-- TRY IT --
Go through the following data and transcribe exactly the stretch of lines from the one holding "def Thread.foldLine (t" to the one holding "that would add", both included.

-- EXERCISE INPUT --
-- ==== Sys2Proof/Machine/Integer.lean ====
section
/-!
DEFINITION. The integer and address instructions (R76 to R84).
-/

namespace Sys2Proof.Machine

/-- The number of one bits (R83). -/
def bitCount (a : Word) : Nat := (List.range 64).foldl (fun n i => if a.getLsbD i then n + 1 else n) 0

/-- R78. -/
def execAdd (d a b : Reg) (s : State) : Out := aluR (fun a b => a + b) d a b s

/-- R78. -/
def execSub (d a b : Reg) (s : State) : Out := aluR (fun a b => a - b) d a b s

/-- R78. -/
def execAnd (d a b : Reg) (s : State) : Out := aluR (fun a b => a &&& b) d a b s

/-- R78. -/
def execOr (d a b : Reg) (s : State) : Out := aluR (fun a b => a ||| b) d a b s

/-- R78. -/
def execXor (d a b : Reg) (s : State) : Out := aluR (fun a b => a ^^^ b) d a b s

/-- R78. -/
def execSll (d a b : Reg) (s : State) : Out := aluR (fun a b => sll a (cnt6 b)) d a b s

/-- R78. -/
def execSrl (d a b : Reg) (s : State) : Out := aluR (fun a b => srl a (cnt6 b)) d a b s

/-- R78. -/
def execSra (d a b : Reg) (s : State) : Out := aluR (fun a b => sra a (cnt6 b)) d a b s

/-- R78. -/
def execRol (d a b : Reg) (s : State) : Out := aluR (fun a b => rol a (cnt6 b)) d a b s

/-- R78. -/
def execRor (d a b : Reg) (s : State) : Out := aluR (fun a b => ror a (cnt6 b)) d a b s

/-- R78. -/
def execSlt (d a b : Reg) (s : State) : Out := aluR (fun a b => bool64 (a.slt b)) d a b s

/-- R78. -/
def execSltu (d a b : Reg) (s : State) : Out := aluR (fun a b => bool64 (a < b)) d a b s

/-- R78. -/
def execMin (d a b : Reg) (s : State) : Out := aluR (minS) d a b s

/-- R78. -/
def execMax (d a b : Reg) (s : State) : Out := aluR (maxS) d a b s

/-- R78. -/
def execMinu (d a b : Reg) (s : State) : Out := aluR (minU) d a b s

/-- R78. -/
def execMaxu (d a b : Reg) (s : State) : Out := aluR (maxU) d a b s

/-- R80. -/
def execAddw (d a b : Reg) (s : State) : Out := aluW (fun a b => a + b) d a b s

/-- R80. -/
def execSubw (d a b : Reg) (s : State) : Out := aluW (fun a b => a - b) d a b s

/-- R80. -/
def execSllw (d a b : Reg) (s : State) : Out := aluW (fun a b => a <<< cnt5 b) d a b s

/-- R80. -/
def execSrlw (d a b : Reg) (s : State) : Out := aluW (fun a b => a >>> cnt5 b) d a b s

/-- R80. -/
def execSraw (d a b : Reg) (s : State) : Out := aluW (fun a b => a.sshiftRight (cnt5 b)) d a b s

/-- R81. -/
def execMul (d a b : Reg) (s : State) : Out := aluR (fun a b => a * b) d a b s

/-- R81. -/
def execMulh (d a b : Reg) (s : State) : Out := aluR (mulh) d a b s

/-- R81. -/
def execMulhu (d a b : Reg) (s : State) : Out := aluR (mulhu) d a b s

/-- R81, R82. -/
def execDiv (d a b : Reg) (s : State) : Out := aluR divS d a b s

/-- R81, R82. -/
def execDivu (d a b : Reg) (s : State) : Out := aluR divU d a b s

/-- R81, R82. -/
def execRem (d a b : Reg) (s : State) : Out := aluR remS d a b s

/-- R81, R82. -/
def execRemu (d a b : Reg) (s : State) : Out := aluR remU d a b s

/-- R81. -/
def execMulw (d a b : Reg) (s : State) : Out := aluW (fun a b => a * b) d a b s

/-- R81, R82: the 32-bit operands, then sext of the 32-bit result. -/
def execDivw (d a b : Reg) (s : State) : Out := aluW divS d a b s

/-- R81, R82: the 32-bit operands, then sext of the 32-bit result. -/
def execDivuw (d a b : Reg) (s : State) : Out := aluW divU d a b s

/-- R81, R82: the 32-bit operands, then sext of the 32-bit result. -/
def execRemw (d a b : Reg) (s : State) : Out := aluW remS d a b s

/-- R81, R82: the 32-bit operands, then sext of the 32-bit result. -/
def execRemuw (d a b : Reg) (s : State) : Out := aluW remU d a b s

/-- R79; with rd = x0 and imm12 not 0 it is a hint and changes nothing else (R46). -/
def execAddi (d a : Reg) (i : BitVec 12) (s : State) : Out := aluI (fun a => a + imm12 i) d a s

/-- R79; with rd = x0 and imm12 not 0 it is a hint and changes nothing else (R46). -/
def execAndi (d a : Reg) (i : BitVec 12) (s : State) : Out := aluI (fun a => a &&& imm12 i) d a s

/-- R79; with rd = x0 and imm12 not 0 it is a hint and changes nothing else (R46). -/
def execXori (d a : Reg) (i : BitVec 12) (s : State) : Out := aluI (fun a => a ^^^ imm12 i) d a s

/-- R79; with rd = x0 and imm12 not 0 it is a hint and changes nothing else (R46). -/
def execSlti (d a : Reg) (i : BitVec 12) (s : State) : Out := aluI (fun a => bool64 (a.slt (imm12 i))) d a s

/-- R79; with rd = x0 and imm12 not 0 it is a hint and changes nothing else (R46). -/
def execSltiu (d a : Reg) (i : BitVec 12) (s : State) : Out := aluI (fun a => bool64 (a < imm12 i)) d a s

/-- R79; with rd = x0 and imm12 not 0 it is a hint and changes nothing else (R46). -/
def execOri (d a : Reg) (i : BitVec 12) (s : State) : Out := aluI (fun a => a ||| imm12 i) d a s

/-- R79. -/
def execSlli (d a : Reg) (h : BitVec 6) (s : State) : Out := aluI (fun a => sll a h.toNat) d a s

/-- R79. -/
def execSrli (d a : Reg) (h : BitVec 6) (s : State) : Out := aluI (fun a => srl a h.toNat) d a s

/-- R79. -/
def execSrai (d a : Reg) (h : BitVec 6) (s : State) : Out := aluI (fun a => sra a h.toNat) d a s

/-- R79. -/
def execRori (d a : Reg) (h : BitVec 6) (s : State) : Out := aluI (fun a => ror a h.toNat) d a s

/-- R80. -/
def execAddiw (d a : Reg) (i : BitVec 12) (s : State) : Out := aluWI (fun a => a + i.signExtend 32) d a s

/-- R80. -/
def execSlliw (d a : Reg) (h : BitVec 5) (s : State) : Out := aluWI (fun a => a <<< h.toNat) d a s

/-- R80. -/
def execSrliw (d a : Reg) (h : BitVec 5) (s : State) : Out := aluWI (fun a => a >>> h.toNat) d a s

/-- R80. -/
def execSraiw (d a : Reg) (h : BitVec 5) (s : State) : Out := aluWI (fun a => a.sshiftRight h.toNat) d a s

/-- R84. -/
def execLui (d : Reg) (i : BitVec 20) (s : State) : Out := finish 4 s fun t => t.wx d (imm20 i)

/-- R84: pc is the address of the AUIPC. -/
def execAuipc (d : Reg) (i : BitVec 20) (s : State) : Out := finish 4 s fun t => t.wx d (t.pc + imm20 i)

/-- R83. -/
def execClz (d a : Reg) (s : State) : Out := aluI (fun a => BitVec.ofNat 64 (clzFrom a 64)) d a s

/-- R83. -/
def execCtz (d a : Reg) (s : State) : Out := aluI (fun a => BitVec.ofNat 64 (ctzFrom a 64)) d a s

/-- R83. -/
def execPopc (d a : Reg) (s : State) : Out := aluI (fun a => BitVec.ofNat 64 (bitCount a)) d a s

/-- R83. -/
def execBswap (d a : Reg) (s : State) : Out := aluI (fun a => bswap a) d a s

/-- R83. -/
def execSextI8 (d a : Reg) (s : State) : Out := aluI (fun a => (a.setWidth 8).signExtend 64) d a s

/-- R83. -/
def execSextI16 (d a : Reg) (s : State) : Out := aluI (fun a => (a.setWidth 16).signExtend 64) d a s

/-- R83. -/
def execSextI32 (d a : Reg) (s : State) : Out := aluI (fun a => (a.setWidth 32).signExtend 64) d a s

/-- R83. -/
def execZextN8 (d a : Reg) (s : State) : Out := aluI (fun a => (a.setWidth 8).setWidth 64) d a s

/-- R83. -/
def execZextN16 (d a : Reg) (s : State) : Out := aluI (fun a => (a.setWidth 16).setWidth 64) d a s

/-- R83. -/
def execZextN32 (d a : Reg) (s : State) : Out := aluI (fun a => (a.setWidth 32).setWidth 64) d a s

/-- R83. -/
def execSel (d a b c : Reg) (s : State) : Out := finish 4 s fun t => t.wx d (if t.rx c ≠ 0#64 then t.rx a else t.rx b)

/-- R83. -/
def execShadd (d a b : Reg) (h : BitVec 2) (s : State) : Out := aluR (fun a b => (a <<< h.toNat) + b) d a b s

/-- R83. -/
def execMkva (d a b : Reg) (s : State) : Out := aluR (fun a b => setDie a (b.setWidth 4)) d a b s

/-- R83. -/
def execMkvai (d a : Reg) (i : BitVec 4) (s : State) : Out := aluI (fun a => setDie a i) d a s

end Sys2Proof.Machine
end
...
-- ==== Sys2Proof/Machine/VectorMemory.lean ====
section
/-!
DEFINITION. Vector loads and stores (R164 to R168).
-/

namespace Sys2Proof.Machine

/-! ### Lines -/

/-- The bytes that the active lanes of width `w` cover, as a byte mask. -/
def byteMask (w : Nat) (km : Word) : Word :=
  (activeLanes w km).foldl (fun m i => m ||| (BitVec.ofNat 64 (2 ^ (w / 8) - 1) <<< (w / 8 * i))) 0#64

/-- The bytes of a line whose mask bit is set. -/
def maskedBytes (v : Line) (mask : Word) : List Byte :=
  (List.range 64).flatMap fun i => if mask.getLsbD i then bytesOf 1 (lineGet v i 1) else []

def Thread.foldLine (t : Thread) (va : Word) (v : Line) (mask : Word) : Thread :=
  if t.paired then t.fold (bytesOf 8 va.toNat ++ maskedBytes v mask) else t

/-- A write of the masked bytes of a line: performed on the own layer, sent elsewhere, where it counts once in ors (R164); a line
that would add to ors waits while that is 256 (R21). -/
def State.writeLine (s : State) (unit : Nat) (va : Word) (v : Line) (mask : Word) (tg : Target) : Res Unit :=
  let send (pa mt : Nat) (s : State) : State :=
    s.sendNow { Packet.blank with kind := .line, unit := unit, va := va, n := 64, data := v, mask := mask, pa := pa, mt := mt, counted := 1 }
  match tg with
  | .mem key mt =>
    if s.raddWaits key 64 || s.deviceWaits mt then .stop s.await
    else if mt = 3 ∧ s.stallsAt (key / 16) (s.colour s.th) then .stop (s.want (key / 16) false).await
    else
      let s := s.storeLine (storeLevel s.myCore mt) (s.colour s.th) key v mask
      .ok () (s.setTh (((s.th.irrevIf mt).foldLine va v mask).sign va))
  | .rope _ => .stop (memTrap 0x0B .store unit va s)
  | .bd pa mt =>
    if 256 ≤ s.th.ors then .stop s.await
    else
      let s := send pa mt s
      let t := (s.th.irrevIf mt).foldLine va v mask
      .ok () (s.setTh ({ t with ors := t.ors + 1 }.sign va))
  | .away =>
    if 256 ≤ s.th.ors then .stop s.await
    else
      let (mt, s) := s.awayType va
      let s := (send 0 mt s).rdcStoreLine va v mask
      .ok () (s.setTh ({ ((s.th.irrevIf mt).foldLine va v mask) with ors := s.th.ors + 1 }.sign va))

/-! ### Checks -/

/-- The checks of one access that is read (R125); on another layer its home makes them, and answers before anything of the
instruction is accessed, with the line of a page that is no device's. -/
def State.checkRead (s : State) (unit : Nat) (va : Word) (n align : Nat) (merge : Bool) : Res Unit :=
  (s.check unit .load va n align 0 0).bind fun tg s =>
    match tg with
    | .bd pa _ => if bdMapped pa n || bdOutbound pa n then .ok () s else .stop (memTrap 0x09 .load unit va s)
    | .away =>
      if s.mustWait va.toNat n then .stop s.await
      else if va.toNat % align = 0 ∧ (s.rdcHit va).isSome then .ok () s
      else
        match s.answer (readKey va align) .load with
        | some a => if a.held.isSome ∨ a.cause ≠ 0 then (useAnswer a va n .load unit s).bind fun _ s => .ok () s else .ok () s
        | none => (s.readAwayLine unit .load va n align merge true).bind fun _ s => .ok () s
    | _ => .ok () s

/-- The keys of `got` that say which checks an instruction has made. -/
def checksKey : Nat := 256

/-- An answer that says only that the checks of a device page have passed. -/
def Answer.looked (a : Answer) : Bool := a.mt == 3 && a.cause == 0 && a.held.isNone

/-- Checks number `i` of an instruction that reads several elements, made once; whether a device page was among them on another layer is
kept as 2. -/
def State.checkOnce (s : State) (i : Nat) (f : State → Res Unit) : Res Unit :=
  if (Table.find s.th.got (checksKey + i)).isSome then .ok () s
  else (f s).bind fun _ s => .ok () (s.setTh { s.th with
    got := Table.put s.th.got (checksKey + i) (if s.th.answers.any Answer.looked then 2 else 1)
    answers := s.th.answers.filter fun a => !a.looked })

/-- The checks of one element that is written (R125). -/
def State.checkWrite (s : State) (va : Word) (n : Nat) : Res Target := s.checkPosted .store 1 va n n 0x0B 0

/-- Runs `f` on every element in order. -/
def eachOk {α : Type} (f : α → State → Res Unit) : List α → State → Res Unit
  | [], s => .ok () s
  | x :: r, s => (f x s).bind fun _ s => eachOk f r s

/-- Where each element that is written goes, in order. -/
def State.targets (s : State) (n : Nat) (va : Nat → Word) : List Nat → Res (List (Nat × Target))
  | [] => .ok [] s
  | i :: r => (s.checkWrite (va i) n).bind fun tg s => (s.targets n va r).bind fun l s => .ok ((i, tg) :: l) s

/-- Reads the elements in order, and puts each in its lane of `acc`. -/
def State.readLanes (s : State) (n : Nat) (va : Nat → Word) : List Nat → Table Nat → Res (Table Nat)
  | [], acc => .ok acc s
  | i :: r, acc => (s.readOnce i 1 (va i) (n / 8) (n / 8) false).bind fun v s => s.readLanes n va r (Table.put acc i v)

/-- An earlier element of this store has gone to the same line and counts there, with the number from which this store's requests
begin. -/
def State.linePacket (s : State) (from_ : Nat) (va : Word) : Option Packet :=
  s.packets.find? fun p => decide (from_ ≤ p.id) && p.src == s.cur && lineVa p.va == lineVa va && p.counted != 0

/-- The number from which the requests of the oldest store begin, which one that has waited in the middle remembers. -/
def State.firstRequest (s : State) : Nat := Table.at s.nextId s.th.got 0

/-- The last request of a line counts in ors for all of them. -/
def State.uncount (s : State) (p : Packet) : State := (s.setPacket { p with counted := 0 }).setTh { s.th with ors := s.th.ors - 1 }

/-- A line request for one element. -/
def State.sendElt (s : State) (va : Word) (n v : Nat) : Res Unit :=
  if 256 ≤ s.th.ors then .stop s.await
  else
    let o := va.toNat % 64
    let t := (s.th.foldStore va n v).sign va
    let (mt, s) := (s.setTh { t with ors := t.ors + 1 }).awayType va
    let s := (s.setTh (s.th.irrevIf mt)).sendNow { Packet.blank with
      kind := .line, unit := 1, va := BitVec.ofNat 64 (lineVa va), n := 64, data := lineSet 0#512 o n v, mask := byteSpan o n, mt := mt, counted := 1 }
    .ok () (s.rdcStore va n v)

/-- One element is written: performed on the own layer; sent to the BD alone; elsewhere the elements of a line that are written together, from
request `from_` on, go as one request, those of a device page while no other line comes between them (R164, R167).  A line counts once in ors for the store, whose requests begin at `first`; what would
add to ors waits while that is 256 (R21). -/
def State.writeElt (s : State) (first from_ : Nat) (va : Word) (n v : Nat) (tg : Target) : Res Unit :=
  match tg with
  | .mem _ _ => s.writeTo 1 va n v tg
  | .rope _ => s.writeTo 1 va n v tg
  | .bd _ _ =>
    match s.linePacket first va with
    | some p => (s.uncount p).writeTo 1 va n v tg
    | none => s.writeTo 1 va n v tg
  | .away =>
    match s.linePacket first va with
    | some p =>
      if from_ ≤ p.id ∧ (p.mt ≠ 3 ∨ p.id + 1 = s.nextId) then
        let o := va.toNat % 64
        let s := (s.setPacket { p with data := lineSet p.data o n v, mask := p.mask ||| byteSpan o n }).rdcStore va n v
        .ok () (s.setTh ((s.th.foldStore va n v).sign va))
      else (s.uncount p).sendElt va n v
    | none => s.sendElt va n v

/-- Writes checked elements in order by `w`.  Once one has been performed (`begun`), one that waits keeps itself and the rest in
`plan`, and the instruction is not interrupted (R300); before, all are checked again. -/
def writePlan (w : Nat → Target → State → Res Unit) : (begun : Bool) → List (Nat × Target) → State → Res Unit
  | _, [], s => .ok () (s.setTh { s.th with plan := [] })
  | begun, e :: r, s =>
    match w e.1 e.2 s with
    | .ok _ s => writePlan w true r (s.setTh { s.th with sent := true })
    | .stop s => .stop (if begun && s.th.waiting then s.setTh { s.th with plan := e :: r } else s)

-- EXERCISE RESULT --
def Thread.foldLine (t : Thread) (va : Word) (v : Line) (mask : Word) : Thread :=
  if t.paired then t.fold (bytesOf 8 va.toNat ++ maskedBytes v mask) else t

/-- A write of the masked bytes of a line: performed on the own layer, sent elsewhere, where it counts once in ors (R164); a line
that would add to ors waits while that is 256 (R21). -/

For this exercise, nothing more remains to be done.